## Your goal
Show all lines from the data that include the word "next".

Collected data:
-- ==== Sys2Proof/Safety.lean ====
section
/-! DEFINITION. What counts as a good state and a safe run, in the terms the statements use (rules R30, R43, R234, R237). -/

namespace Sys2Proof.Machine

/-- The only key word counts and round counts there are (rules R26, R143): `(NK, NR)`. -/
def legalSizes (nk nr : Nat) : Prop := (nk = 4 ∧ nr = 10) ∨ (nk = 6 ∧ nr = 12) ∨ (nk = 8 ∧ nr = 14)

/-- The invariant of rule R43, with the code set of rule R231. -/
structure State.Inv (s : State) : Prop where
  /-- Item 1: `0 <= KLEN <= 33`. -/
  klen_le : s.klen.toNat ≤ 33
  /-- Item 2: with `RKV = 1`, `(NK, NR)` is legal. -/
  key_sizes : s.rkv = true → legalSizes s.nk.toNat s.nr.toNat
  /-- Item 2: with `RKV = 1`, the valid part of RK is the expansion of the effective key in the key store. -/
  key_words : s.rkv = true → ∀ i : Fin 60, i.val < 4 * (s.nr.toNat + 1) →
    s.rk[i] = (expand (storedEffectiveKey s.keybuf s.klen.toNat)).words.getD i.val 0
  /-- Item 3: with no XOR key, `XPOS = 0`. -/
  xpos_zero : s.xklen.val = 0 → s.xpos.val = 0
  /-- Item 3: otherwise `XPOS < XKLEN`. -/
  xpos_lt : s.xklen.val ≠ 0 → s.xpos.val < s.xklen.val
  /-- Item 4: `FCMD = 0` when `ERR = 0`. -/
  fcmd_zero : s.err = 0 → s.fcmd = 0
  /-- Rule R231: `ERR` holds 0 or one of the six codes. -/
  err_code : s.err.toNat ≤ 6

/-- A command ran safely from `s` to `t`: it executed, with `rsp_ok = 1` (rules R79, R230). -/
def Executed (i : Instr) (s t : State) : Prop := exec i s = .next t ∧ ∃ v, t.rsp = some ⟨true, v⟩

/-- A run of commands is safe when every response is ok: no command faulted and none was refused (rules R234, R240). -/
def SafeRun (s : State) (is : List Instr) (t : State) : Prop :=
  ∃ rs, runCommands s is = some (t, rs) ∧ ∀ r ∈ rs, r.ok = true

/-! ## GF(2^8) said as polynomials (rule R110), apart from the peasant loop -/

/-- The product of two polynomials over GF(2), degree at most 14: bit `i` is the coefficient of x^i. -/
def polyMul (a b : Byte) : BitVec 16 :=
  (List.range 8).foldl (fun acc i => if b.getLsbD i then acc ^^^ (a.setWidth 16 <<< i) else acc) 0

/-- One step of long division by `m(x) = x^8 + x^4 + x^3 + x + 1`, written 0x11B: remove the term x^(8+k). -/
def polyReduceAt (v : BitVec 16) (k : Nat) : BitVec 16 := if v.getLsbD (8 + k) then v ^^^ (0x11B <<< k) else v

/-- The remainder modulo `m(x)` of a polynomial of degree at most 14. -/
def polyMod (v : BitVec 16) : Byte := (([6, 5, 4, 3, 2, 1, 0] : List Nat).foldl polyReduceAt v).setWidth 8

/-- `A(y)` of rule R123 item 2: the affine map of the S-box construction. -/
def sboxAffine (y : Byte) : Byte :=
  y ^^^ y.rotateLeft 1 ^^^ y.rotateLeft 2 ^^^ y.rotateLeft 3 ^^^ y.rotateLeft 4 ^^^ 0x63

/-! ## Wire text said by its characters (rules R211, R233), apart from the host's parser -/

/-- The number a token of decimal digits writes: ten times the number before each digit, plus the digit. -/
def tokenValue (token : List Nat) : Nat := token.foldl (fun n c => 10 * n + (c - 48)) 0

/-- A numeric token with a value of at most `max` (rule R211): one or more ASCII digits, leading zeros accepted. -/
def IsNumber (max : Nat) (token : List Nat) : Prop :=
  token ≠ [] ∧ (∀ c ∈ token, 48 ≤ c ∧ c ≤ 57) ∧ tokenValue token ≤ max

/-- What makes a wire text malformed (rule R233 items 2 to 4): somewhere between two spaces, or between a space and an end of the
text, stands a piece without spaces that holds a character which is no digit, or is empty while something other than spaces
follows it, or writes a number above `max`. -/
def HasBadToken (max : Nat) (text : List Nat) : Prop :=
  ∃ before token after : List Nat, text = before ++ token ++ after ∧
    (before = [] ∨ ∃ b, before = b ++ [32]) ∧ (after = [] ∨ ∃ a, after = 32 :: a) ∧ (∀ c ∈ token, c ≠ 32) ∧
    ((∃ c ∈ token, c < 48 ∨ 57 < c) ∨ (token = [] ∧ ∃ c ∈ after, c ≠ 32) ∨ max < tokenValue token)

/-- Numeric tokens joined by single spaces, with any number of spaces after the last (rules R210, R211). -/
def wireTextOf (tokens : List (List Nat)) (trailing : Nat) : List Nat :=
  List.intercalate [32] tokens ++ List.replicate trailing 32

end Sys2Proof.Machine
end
--
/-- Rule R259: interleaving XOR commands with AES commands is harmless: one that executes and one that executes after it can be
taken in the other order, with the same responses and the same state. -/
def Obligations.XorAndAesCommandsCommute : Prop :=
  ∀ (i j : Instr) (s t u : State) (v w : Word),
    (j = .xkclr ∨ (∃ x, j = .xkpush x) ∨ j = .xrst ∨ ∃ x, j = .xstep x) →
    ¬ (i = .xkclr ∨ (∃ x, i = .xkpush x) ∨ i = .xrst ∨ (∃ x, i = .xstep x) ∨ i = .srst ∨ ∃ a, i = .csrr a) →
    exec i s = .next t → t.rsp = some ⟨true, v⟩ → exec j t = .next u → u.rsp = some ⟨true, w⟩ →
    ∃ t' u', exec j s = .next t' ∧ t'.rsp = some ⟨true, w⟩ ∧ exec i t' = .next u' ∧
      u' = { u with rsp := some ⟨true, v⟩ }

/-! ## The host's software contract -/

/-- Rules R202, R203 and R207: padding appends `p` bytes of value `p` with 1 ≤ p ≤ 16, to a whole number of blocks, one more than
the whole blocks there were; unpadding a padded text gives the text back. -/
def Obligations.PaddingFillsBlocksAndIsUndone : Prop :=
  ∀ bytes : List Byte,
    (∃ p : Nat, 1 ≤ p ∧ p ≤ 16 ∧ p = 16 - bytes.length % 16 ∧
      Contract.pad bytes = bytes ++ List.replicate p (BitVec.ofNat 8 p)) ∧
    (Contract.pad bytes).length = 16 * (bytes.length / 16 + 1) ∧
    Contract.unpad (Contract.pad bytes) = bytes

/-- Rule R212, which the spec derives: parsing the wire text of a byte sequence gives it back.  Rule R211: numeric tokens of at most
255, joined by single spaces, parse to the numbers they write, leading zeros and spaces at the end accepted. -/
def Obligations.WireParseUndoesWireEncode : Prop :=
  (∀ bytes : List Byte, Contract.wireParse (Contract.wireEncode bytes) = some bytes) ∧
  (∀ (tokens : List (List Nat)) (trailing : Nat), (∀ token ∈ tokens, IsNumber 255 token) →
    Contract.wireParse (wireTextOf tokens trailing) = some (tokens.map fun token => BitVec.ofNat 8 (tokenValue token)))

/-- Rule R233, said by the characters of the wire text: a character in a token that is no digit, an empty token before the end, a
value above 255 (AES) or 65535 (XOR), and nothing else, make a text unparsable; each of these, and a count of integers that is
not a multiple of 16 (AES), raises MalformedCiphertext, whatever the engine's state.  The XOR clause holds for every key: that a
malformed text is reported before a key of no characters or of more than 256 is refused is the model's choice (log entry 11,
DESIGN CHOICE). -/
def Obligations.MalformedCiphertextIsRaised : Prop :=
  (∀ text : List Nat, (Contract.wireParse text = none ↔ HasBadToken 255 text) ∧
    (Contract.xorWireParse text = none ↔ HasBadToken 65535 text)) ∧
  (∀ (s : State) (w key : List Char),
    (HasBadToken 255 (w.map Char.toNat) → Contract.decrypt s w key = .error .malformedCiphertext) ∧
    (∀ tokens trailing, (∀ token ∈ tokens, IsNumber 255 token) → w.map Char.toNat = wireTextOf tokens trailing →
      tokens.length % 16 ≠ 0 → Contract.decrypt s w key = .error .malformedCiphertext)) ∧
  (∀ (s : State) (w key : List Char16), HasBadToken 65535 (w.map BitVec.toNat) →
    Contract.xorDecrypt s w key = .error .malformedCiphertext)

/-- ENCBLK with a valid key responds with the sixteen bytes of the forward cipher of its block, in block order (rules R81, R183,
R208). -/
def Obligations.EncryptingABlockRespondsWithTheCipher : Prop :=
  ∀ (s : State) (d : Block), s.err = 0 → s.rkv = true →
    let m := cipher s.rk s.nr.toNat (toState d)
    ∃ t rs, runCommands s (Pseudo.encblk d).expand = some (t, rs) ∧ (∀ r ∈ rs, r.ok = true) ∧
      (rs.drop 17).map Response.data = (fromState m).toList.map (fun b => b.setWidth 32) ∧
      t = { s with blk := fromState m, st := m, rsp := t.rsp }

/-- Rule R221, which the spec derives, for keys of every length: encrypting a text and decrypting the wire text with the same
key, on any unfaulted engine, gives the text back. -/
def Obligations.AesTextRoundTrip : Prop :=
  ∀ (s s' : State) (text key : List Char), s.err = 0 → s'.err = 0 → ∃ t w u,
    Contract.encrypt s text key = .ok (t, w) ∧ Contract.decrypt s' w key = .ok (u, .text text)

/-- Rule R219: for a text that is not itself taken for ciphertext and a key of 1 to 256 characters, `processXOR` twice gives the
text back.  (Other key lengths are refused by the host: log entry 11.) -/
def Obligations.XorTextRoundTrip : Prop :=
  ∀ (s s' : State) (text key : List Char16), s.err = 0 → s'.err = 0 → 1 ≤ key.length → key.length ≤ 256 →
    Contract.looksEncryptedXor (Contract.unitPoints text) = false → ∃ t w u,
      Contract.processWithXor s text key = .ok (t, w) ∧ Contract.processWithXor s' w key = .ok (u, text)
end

## Your solution
def Executed (i : Instr) (s t : State) : Prop := exec i s = .next t ∧ ∃ v, t.rsp = some ⟨true, v⟩
    exec i s = .next t → t.rsp = some ⟨true, v⟩ → exec j t = .next u → u.rsp = some ⟨true, w⟩ →
    ∃ t' u', exec j s = .next t' ∧ t'.rsp = some ⟨true, w⟩ ∧ exec i t' = .next u' ∧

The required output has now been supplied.